In May 2020, we finally got our act together to have home solar (water is still gas). With a north facing aspect but a novel curved roof, we were able to implement 19 panels without degrading the roof line to the neighbourhood. Government rebates covered around 50% of the cost – total about $5200 for a 3-phase system.

Total output is intended for 5kW but because we’ve not sloped the panels for winter sun, the rates can be seen below. The Sungrow inverter is battery ready and we’ll explore in the coming months cost viability given no rebates are expected.

Implemented grid reduction

The largest contributor is heating (cooling) of any kind so look in those places first.

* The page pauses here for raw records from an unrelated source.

-- ==== Sys2Proof/Machine/Choir.lean ====
section
/-! DEFINITION.
The choir (R243 to R262): the messages devices exchange, the timescale that they share, the cantor's role, and the choir sum.
-/

namespace Sys2Proof.Machine

open Reg

/-- Does this device take part in the choir: alive, FCK on FPLL, neither in STANDBY nor in the safe state? -/
def Dev.choirAlive (d : Dev) : Bool := d.linkAlive && d.mode != 5

/-- Modulo 2^32: is `a` at or after `b`? -/
def from32 (a b : Nat) : Bool := decide ((a + 2 ^ 32 - b % 2 ^ 32) % 2 ^ 32 < 2 ^ 31)

/-- The rank position of an address (R255). -/
def Dev.rankOf (d : Dev) (a : Nat) : Option Nat :=
  (List.range (min 16 (d.rd CHOIR_DEVICES_RANK_COUNT))).find? (fun i => d.rd CHOIR_RANK_RANK / 16 ^ i % 16 == a)

/-- The first message of a kind that waits, and the rest. -/
def takeFirst (p : Msg → Bool) : List Msg → Option (Msg × List Msg)
  | [] => none
  | m :: r => if p m then some (m, r) else (takeFirst p r).map (fun x => (x.1, m :: x.2))

/-- Process the first delivered message of a kind. DEDUCED: log entry 45. -/
def Dev.process (d : Dev) (p : Msg → Bool) (f : Dev → Msg → Dev) : Dev :=
  if !d.choirAlive then d
  else
    match takeFirst p d.choir.inbox with
    | some (m, rest) => f (d.putChoir { d.choir with inbox := rest }) m
    | none => d

/-- The KIND of a CMD message (R244). -/
def Msg.kind (m : Msg) : Nat := m.payload.getD 0 0

/-- Is a message of the cantor older than the epoch known (R255)? -/
def Dev.stale (d : Dev) (m : Msg) : Bool := after16 (d.rd CHOIR_STATUS_CEPOCH) m.cepoch

/-- It is discarded and counted. -/
def Dev.dropStale (d : Dev) : Dev := d.inc CHOIR_COUNTS_STALE_COUNT

/-- HOPS_TO_CANTOR of this device. DEDUCED: log entry 44. -/
def Dev.hopsToCantor (d : Dev) : Nat := if d.choirState = 4 then 0 else d.rd CHOIR_STATUS_HOPS

/-! ### Messages a device sends -/

/-- CFGHASH_SEND (R243). -/
def Dev.cfghashSend (d : Dev) : Dev := if d.choirAlive then d.sendCfgHash else d

/-- ± a value of an integer in 32 bits, saturating. -/
def signedSat32 (x : F64) : Nat :=
  ofSigned 32 (max (-2147483648) (min 2147483647 (if f64IsFinite x then f64ToIntEven x else 0)))

/-- The last offset to the parent in ps, signed and saturating (R244). -/
def Dev.thetaPs (d : Dev) : Nat := signedSat32 (f64Mul d.choir.shown (f64OfRat 1250 65536))

/-- HEALTH_SEND (R243, R244). -/
def Dev.healthSend (d : Dev) : Dev :=
  let retired := ((List.range 16).map (fun n => if d.rd (VOICE_STATUS_STATE n) = 3 then 2 ^ n else 0)).sum
  if !d.choirAlive then d
  else
    d.send 7 0 true ([d.choirState, d.rd CHOIR_STATUS_PARENT + d.hopsToCantor % 64 * 4, d.rd (LINK_STATE_STATE 0), d.rd (LINK_STATE_STATE 1)] ++
      bytesLE 4 (d.rd (TIMER_PCOUNT_COUNT d.pipeTimer)) ++ bytesLE 2 retired ++ [0, 0] ++ bytesLE 4 d.thetaPs)

/-- A TIME message (R244). -/
def Dev.sendTime (d : Dev) (claim : Bool) : Dev :=
  let t := d.pipeTimer
  let bound := (d.timer t).prev.getD 0 % coarseMod * 1024
  d.send 1 0 true ([bit claim + 2 * d.rd CHOIR_STATUS_HOLDOVER, (d.rankOf d.addr).getD 0] ++ bytesLE 2 (d.rd EPOCH_COUNT_COUNT) ++
    bytesLE 4 (d.rd (TIMER_PCOUNT_COUNT t)) ++ bytesLE 8 bound ++ f64Bytes (d.epsNow d.ext) ++ bytesLE 8 d.calendar ++
    bytesLE 8 (d.rd CAL_SECOND_TIME) ++ copies 8 0)

/-- TIME_SEND (R243): the cantor, every LEASE / 8. -/
def Dev.timeSend (d : Dev) : Dev := if d.choirAlive && d.choirState == 4 then d.sendTime false else d

/-! ### SYNC and steering -/

/-- The tuning context of the sampler of a port's lane 0 (R246). -/
def syncContext (p : Nat) : Nat := 16 + 2 * p

/-- A stamp of the link sampler: the tuned time of a raw one, with the table's number and the relocks and steps so far. -/
def Dev.syncStamp (d : Dev) (p seq : Nat) (raw : Option Nat) : SyncStamp :=
  let c := syncContext p
  { seq := seq, time := raw.map (fun r => r / 1024 * 65536 + Store.read (d.tun c).table (r % 1024)), tune := d.rd (TUNE_SEQ_COUNT c),
    gates := d.rd RELOCK_COUNT_COUNT + d.choir.steps * 65536 }

/-- The stamp of a SYNC number among those kept. -/
def findStamp (l : List SyncStamp) (seq : Nat) : Option SyncStamp := l.find? (fun s => s.seq == seq)

/-- A tuned time as a payload field; a missing one is 0. DEDUCED: log entry 44. -/
def stampField (s : Option SyncStamp) : Nat := (s.bind (fun x => x.time)).getD 0

/-- A stamp of the link sampler is converted with an entry whose parity is wrong (R110). -/
def Dev.syncParity (d : Dev) (p : Nat) (raw : Option Nat) (bad : Bool) : Dev :=
  if bad && raw.isSome then d.tableParity (syncContext p) else d

/-- Launch a SYNC on a port (R243, R246): `raw` is its launch stamp, and `bad` says that its conversion meets a parity error.
DEDUCED: log entry 44. -/
def Dev.launchSync (d : Dev) (p : Nat) (raw : Option Nat) (bad : Bool) : Dev :=
  if !d.portUp p then d
  else
    let x := d.port p
    let n := (x.sseq + 1) % 256
    let tx := findStamp x.launch x.sseq
    let rx := x.rx.head?
    let swapped := match tx, rx with
      | some a, some b => a.tune != b.tune
      | _, _ => false
    let flags := bit (d.choirState == 3) + 2 * bit (d.choirState == 4) + 4 * bit swapped
    let payload := [n, (rx.map (fun s => s.seq)).getD 0, flags, 0] ++ bytesLE 8 (stampField tx) ++ bytesLE 8 (stampField rx) ++ copies 12 0
    let r := d.newMessage 0 0 true payload
    let d := r.1.putPort p { x with sseq := n, launch := (d.syncStamp p n raw :: x.launch).take 8 }
    (d.queueTx p 1 r.2.body).syncParity p raw bad

/-- SYNC_SEND (R243): every 2^18 FCK on each UP port, with the launch stamps of port A and port B and the mask of those whose conversion meets a
parity error. -/
def Dev.syncSend (stampA stampB : Option Nat) (parity : Nat) (d : Dev) : Dev :=
  if d.choirAlive && decide (1 < d.deviceCount) then
    (d.launchSync 0 stampA (parity.testBit 0)).launchSync 1 stampB (parity.testBit 1)
  else d

/-- The hop count of a port whose neighbour is JOINED or CANTOR (R248). -/
def Dev.portHops (d : Dev) (p : Nat) : Option Nat :=
  let x := d.port p
  match x.peer with
  | none => none
  | some a =>
    if !d.portUp p then none
    else if x.peerFlags.testBit 1 then some 1
    else if x.peerFlags.testBit 0 then some (1 + (d.peer a).hops) else none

  1. Replaced 95% of lights with LED. Its common for 100Watt incandescents of halogens, so get rid of them. Choose LEDs that are (or have) Warm White at around 2700K to 3500K, Don’t buy Cool White at around 5000K to 6500K except for maybe kitchen/bathroom/garage work surfaces, but still consider reducing spectrums that have Blue Light
  2. To reduce Replaced 95% of lights with LED. Its common for 100Watt incandescents of halogens, so get rid of them.
  3. For the same Blue Light reasons, keep lighting low after sunset
  4. Run washing machines and dishwasher during the day
  5. Run Sauna during middle of the day.
  6. Run Dishwasher,  Clothes Dryer during middle of the day.
  7. As mentioned we are gas hot water, so can’t benefit here.
  8. The Zip hot/cold/soda seems energy wasteful (more wasteful than a kettle), if I had my time again, I would NOT buy this.
  9. We opt for gas heating in winter.
  10. We have aircon but use windows mostly for cooling (being near the ocean) but obviously a Sydney Summer day with full sun is a good use of Solar to drive aircon.
  11. Water tank pumps are run on daytime cycles when needed.
  12. trickle charge of 12v backup power

Tracking Solar Production

iSolarCloud access (mobile App and  comes with the Sungrow 3-phase invertor (SG5KTL-MT) that we used.  The App shows live and historic generation.

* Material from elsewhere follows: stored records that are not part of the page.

-- ==== Sys2Proof/Machine/CmdAnalyser.lean ====
section
/-! DEFINITION.
The meanings of the commands of chapter 8.
-/

namespace Sys2Proof.Machine

/-- ANALYSER_STAMP (R158): An analyser instance processes a stamp once no earlier stamp of its other voice can arrive, forming
measurements. `upsets` lists the SRAM words in which reads find an error (1 corrected, 2 uncorrectable). -/
def execAnalyserStamp (analyser : Nat) (s : State) (upsets : List (Nat × Nat) := []) : Host.Outcome State Fault Refusal :=
  s.onDev (Instr.analyserStamp analyser upsets) (fun d => Dev.analyserStamp analyser (d.readState (29 + analyser) upsets))

/-- ANALYSER_CLOSEOUT (R164): At a boundary an instance's results are closed out, the result block is replaced and RSEQ increments.
`upsets` lists the SRAM words in which reads find an error. -/
def execAnalyserCloseout (analyser : Nat) (upsets : List (Nat × Nat)) (s : State) : Host.Outcome State Fault Refusal :=
  s.onDev (Instr.analyserCloseout analyser upsets) (Dev.analyserCloseout analyser upsets)

/-- RSEQ_READ (R164): A host read of RSEQ captures the whole analyser result block into a snapshot. -/
def execRseqRead (analyser : Nat) (s : State) : Host.Outcome State Fault Refusal :=
  s.onDev (Instr.rseqRead analyser) (Dev.oneRead (0x6140 + 0x80 * analyser) (Dev.rseqRead analyser))

/-- CAPTURE_TIMEOUT (R171): CAP_TIMEOUT ms after acceptance the capture completes with TRUNC. -/
def execCaptureTimeout (s : State) : Host.Outcome State Fault Refusal :=
  s.onDev Instr.captureTimeout Dev.captureTimeout

/-- REARM_ELAPSED (R168): CAP_REARM us after completion the unit goes to FILLING or ARMED. -/
def execRearmElapsed (s : State) : Host.Outcome State Fault Refusal :=
  s.onDev Instr.rearmElapsed Dev.rearmElapsed

/-- MISSED_TRIGGER_READ (R170): A host read of a missed-trigger window snapshots the entry and removes it at 12 modulo 16.
`upsets` lists the SRAM words in which reads find an error (1 corrected, 2 uncorrectable). -/
def execMissedTriggerRead (analyser : Nat) (offset : Nat) (s : State) (upsets : List (Nat × Nat) := []) : Host.Outcome State Fault Refusal :=
  s.onDev (Instr.missedTriggerRead analyser offset upsets) (Dev.oneRead (0x6600 + 0x10 * analyser + offset) (fun d => Dev.missedTriggerRead analyser offset (d.findUpsets upsets)))

/-- CAPTURE_BUFFER_READ (R172): A host read of a capture buffer entry captures it whole into a snapshot without advancing.
`upsets` lists the SRAM words in which reads find an error (1 corrected, 2 uncorrectable). -/
def execCaptureBufferRead (entry : Nat) (offset : Nat) (s : State) (upsets : List (Nat × Nat) := []) : Host.Outcome State Fault Refusal :=
  s.onDev (Instr.captureBufferRead entry offset upsets) (Dev.oneRead (0x300000 + 0x10 * entry + offset) (fun d => Dev.captureBufferRead entry offset (d.findUpsets upsets)))

/-- COMMAND_TRIGGER (R166): ANA[a].CMD 0x91 raises a trigger of the instance. -/
def execCommandTrigger (analyser : Nat) (s : State) : Host.Outcome State Fault Refusal :=
  s.onDev (Instr.commandTrigger analyser) (Dev.oneWrite (Dev.commandTrigger analyser))

/-- CLEAR_HISTOGRAM (R165): ANA[a].CMD 0x92 clears the histogram, HIST_UNDER and HIST_OVER. -/
def execClearHistogram (analyser : Nat) (s : State) : Host.Outcome State Fault Refusal :=
  s.onDev (Instr.clearHistogram analyser) (Dev.oneWrite (Dev.clearHistogram analyser))

/-- CLEAR_TOTAL (R162): ANA[a].CMD 0x96 clears TOTAL and TOTAL_SUSPECT. -/
def execClearTotal (analyser : Nat) (s : State) : Host.Outcome State Fault Refusal :=
  s.onDev (Instr.clearTotal analyser) (Dev.oneWrite (Dev.clearTotal analyser))

/-- CLEAR_MISS_COUNT (R170): ANA[a].CMD 0x97 clears MISS.COUNT. -/
def execClearMissCount (analyser : Nat) (s : State) : Host.Outcome State Fault Refusal :=
  s.onDev (Instr.clearMissCount analyser) (Dev.oneWrite (Dev.clearMissCount analyser))

/-- RELEASE_SEGMENT (R172): CAP_CMD 0x93 releases segment SEG. -/
def execReleaseSegment (segment : Nat) (s : State) : Host.Outcome State Fault Refusal :=
  s.onDev (Instr.releaseSegment segment) (Dev.oneWrite (Dev.releaseSegment segment))

/-- COMPLETE_CAPTURE (R171): CAP_CMD 0x94 completes the capture in POST with TRUNC. -/
def execCompleteCapture (s : State) : Host.Outcome State Fault Refusal :=
  s.onDev Instr.completeCapture (Dev.oneWrite Dev.completeCapture)

/-- RELEASE_ALL (R172): CAP_CMD 0x95 releases every segment. -/
def execReleaseAll (s : State) : Host.Outcome State Fault Refusal :=
  s.onDev Instr.releaseAll (Dev.oneWrite Dev.releaseAll)

end Sys2Proof.Machine
end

This is an example chart from a cloudy day on the winter solstice. Peaks of 3.5KWatt around midday is because of our north-facing location with no shadows. We could improve the tilt of the panels.

 

The “Grid” number is bullshit, you need to buy a $700 addon to get that number right (see below usage tracking).

Trending downward into winter.

Tracking usage

I bought this gadget (Efergy Elite Wireless Energy Monitor) to track internal usage, you install it with some induction probes over wires in the meter box. I still recommend you should not do this yourself as that POWER WILL KILL YOU if you do the wrong thing, but it was easy to install.

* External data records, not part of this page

/-- O18. An exciter's schedule starts, runs through its pulses or sweep steps and ends. -/
def Obligations.ExciterFollowsItsSchedule : Prop :=
  (∀ (s : State) (x : Nat) (e : Exc), x < 8 → s.dev.alive → s.dev.mode = 1 → s.dev.exc x = e → e.startDue →
    (s.dev.rd (EXC_STATUS_STATE x) = 1 → e.running = false →
      Does (.exciterStart x) s fun d =>
        (d.exc x).running = true ∧ (d.exc x).startDue = false ∧ (d.exc x).pulse = 0 ∧ d.rd (EXC_STATUS_STEP x) = 0 ∧
        d.rd (EXC_STATUS_STATE x) = 2 ∧ Frame [.excs] [EXC_STATUS_STEP x, EXC_STATUS_STATE x] s.dev d) ∧
    (s.dev.rd (EXC_STATUS_STATE x) = 2 → e.running → s.dev.rd (EXC_SKIP_COUNT_COUNT x) < 65535 → e.skipRep = none →
      Does (.exciterStart x) s fun d =>
        (d.exc x).running = true ∧ (d.exc x).pulse = e.pulse ∧ (d.exc x).high = e.high ∧ d.rd FAULT_STATUS_LAST_CODE = 0x0306 ∧
        d.rd (EXC_SKIP_COUNT_COUNT x) = s.dev.rd (EXC_SKIP_COUNT_COUNT x) + 1 ∧
        Frame ([Part.excs] ++ faultParts) ([EXC_SKIP_COUNT_COUNT x] ++ faultFlds) s.dev d)) ∧
  (∀ (s : State) (x : Nat) (e : Exc) (trip : Bool), x < 8 → s.dev.alive → s.dev.mode = 1 → s.dev.exc x = e → e.running →
    e.high → s.dev.rd (EXC_TRIP_SEL x) = 0 →
    (s.dev.rd (EXC_CFG_MODE x) = 1 ∨ s.dev.rd (EXC_CFG_MODE x) = 2 ∧ e.pulse = s.dev.rd (EXC_COUNT_PULSES x) →
      s.dev.rd (EXC_STATUS_STATE x) = 2 → e.hold = false → e.afterHold = false →
      Does (.pulseEnd x) s fun d =>
        (d.exc x).running = false ∧ (d.exc x).high = false ∧ d.rd (EXC_STATUS_STATE x) = 1 ∧
        (d.exc x).out = 1 - s.dev.rd (EXC_CFG_ACTIVE x) ∧
        d.rd (EXC_STATUS_CHECK_FAIL x) = (if e.checking = true ∧ e.failed = 0 then 0 else s.dev.rd (EXC_STATUS_CHECK_FAIL x)) ∧
        Frame [.excs] [EXC_STATUS_CHECK_FAIL x, EXC_STATUS_TRIP_LIVE x, EXC_STATUS_STATE x] s.dev d) ∧
    (s.dev.rd (EXC_CFG_MODE x) = 2 → e.pulse ≠ s.dev.rd (EXC_COUNT_PULSES x) →
      Does (.pulseEnd x) s fun d =>
        (d.exc x).running = true ∧ (d.exc x).high = false ∧ (d.exc x).pulse = e.pulse ∧
        Frame [.excs] [EXC_STATUS_CHECK_FAIL x, EXC_STATUS_TRIP_LIVE x] s.dev d) ∧
    (s.dev.rd (EXC_CFG_MODE x) = 3 → 0 < e.pulse →
      Does (.sweepHalfPeriod x trip) s fun d =>
        (d.exc x).running = true ∧ (d.exc x).high = false ∧ (d.exc x).cycle = e.cycle ∧
        Frame [.excs] [EXC_STATUS_CHECK_FAIL x, EXC_STATUS_TRIP_LIVE x] s.dev d)) ∧
  (∀ (s : State) (x : Nat) (e : Exc) (trip : Bool), x < 8 → s.dev.alive → s.dev.mode = 1 → s.dev.exc x = e → e.running →
    e.high = false → s.dev.rd (EXC_CFG_MODE x) = 3 → 0 < e.pulse →
    (e.cycle + 1 < s.dev.rd (EXC_SWEEP_CYCLES x) →
      Does (.sweepHalfPeriod x trip) s fun d =>
        (d.exc x).cycle = e.cycle + 1 ∧ (d.exc x).high = true ∧ d.rd (EXC_STATUS_STEP x) = s.dev.rd (EXC_STATUS_STEP x) ∧
        Frame [.excs] [EXC_STATUS_TRIP_LIVE x, EXC_STATUS_STATE x] s.dev d) ∧
    (s.dev.rd (EXC_SWEEP_CYCLES x) ≤ e.cycle + 1 → s.dev.rd (EXC_STATUS_STEP x) + 1 < s.dev.rd (EXC_SWEEP_STEPS x) →
      s.dev.rd (EXC_STATUS_STEP x) < 1023 →
      Does (.sweepHalfPeriod x trip) s fun d =>
        (d.exc x).cycle = 0 ∧ (d.exc x).high = true ∧ d.rd (EXC_STATUS_STEP x) = s.dev.rd (EXC_STATUS_STEP x) + 1 ∧
        Frame [.excs] [EXC_STATUS_STEP x, EXC_STATUS_TRIP_LIVE x, EXC_STATUS_STATE x] s.dev d) ∧
    (s.dev.rd (EXC_SWEEP_CYCLES x) ≤ e.cycle + 1 → s.dev.rd (EXC_SWEEP_STEPS x) ≤ s.dev.rd (EXC_STATUS_STEP x) + 1 →
      s.dev.rd (EXC_STATUS_STATE x) = 2 →
      Does (.sweepHalfPeriod x trip) s fun d =>
        (d.exc x).running = false ∧ (d.exc x).high = false ∧ d.rd (EXC_STATUS_STATE x) = 1 ∧
        Frame [.excs] [EXC_STATUS_STATE x] s.dev d))

/-- O19. Window monitors settle, run their self-test and classify conditions. -/
def Obligations.MonitorsAreTestedAndClassified : Prop :=
  (∀ (s : State) (m : Nat), m < 8 → s.dev.monitorsOn → s.dev.rd (WM_STATUS_STATE m) = 1 →
    Does (.monitorSettled m) s fun d =>
      d.rd (WM_STATUS_STATE m) = (if (s.dev.wm m).due = true then 2 else 4) ∧
      (d.wm m).step = (if (s.dev.wm m).due = true then 1 else 0) ∧ (d.wm m).due = false ∧
      Frame [.wms, .excs, .voices, .anas] ([WM_STATUS_STATE m] ++ tripFlds ++ fifoFlds) s.dev d) ∧
  (∀ (s : State) (m up lo : Nat), m < 8 → up < 65536 → lo < 65536 → s.dev.monitorsOn →
    s.dev.rd (WM_STATUS_STATE m) = 2 ∨ s.dev.rd (WM_STATUS_STATE m) = 3 →
    (firstBad up lo (stepExpect (s.dev.wm m).step).1 (stepExpect (s.dev.wm m).step).2 = none →
      ((s.dev.wm m).step < 4 →
        Does (.selfTestStep m up lo) s fun d => d.wm m = { s.dev.wm m with step := (s.dev.wm m).step + 1 } ∧ Frame [.wms] [] s.dev d) ∧
      (4 ≤ (s.dev.wm m).step →
        Does (.selfTestStep m up lo) s fun d =>
          d.rd (WM_STATUS_STATE m) = 4 ∧ (d.wm m).step = 0 ∧
          Frame [.wms, .excs] ([WM_STATUS_STATE m] ++ tripFlds) s.dev d)) ∧
    (∀ i, firstBad up lo (stepExpect (s.dev.wm m).step).1 (stepExpect (s.dev.wm m).step).2 = some i → (s.dev.wm m).step < 8 →
      (s.dev.rd (WM_STATUS_STATE m) = 2 → s.dev.bears (0x18 + m) →
        Does (.selfTestStep m up lo) s fun d =>
          d.rd (WM_STATUS_STATE m) = 3 ∧ (d.wm m).step = 1 ∧ d.rd (WM_STATUS_FAIL_STEP m) = (s.dev.wm m).step ∧
          d.rd (WM_STATUS_SEEN_UP m) = bit (up.testBit i) ∧ d.rd (WM_STATUS_SEEN_LO m) = bit (lo.testBit i) ∧
          d.rd FAULT_STATUS_LAST_CODE = 0x0304 ∧
          Frame ([Part.wms, Part.excs, Part.voices, Part.anas] ++ faultParts) ([WM_STATUS_STATE m, WM_STATUS_FAIL_STEP m, WM_STATUS_SEEN_UP m,
            WM_STATUS_SEEN_LO m] ++ tripFlds ++ fifoFlds ++ strikeFlds (0x18 + m)) s.dev d) ∧
      (s.dev.rd (WM_STATUS_STATE m) = 3 → s.dev.rd (STRIKE_RETIRED (0x18 + m)) = 0 →
        Does (.selfTestStep m up lo) s fun d =>
          d.rd (WM_STATUS_STATE m) = 5 ∧ d.rd (STRIKE_RETIRED (0x18 + m)) = 1 ∧ d.rd (WM_STATUS_FAIL_STEP m) = (s.dev.wm m).step ∧
          d.rd FAULT_STATUS_LAST_CODE = 0x0305))) ∧
  (∀ (s : State) (mask : Nat), mask < 256 → s.dev.hostOpen → s.dev.mode ≠ 3 → s.dev.testAllowed mask →
    Does (.wmSelfTest mask) s fun d =>
      (∀ m < 8, mask.testBit m → d.rd (WM_STATUS_STATE m) = 2 ∧ (d.wm m).step = 1 ∧ (d.wm m).before = (s.dev.wm m).level) ∧
      (∀ m < 8, mask.testBit m = false → d.rd (WM_STATUS_STATE m) = s.dev.rd (WM_STATUS_STATE m) ∧ d.wm m = s.dev.wm m) ∧
      Frame [.wms, .excs, .voices, .anas, .host] ((List.range 8).map WM_STATUS_STATE ++ tripFlds ++ fifoFlds) s.dev d) ∧
  (∀ (s : State) (m : Nat), m < 8 → s.dev.monitorsOn → s.dev.rd (WM_STATUS_STATE m) = 4 → s.dev.bears (0x18 + m) →
    Does (.monitorBothHigh m) s fun d =>
      d.rd (WM_STATUS_STATE m) = 2 ∧ d.rd (WM_STATUS_FAIL_STEP m) = 5 ∧ d.rd (WM_STATUS_SEEN_UP m) = 1 ∧ d.rd (WM_STATUS_SEEN_LO m) = 1 ∧
      (d.wm m).step = 1 ∧ d.rd FAULT_STATUS_LAST_CODE = 0x0304 ∧
      Frame ([Part.wms, Part.excs, Part.voices, Part.anas] ++ faultParts) ([WM_STATUS_STATE m, WM_STATUS_FAIL_STEP m, WM_STATUS_SEEN_UP m,
        WM_STATUS_SEEN_LO m] ++ tripFlds ++ fifoFlds ++ strikeFlds (0x18 + m)) s.dev d) ∧
  (∀ (s : State) (m n level : Nat), m < 8 → n < 16 → level = 1 ∨ level = 2 → s.dev.monitorsOn → s.dev.rd (WM_STATUS_STATE m) = 4 →
    s.dev.rd (WM_LOSS_MASK_VOICES m) = 2 ^ n → s.dev.rd (WM_CFG_CLASS_COND m) = 3 → s.dev.rd (WM_CFG_QUAL_EN m) = 0 →
    s.dev.rd (WM_COND_COUNT_COUNT m) < 65535 → s.dev.bears n → Store.read s.dev.faults.struck n = 0 →
    s.dev.rd (STRIKE_STRIKES n) < 15 → (s.dev.wm m).rep301 ≠ some (s.dev.rd (TIMER_PCOUNT_COUNT (s.dev.timerOf n))) →
    Does (.classifierCondition m level) s fun d =>
      (d.wm m).level = level ∧ d.rd (WM_COND_COUNT_COUNT m) = s.dev.rd (WM_COND_COUNT_COUNT m) + 1 ∧
      (d.voice n).causes = (s.dev.voice n).causes ||| 16 ∧ d.rd (STRIKE_STRIKES n) = s.dev.rd (STRIKE_STRIKES n) + 1 ∧
      d.rd FAULT_STATUS_LAST_CODE = 0x0301 ∧
      Frame ([Part.wms, Part.excs, Part.voices, Part.anas] ++ faultParts) ([WM_COND_COUNT_COUNT m] ++ tripFlds ++ fifoFlds ++ strikeFlds n) s.dev d)

/-- O20. A period boundary ends a period, begins the next and marks every voice of its timer. The marker for every voice FIFO is read from
R15 (log entry 25). -/
def Obligations.PeriodBoundaryEndsAndBegins : Prop :=
  ∀ (s : State) (t : Nat), t < 4 → s.dev.alive → s.dev.sckOpen → s.dev.rd (TIMER_STATUS_RUNNING t) = 1 →
    s.dev.time.planned = false → s.dev.rd APPLY_STATUS_STATE = 0 → s.dev.choir.resetAt = none →
    Does (.periodBoundary t) s fun d =>
      (d.timer t).prev = some (s.dev.timer t).next ∧
      (d.timer t).next = (s.dev.timer t).next + s.dev.rd (TIMER_LENGTH_US t) * 800 ∧
      (d.timer t).live = (decide (s.dev.mode = 1) && s.dev.power.firstOk) ∧
      d.rd (TIMER_PCOUNT_COUNT t) = (if (s.dev.timer t).prev = none then 0 else (s.dev.rd (TIMER_PCOUNT_COUNT t) + 1) % 2 ^ 32) ∧
      (∀ v < 16, s.dev.timerOf v = t → (d.voice v).counted = 0 ∧
        ∃ e ∈ (d.voice v).fifo, e.ext = (s.dev.timer t).next ∧ e.fine = 0 ∧ e.flags.testBit 0 = true ∧ e.flags.testBit 7 = true)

The display sits in the kitchen, getting wireless signal from the meter box and you can see in real-time what appliances use juice. This is why its good to Sauna and run dishwasher/washing machine during the day. The Energy providers charge you 300% for electricity used vs solar electricity fed into the grid. Dickheads.

Apparently I can upload this data but have not got around to it. There are excellent conversations on Whirlpool (its like a Reddit for australian geeky home gadget DIY-ers) and my good friend Andrew Rogers’ site.

Battery/Off-grid

Did you know if the grid goes down, it takes your solar house down too? Google it. Apparently Bimodal inverters will work for both Grid and Off-grid systems, I’ve not had time to look into it as battery technology is still a high cost.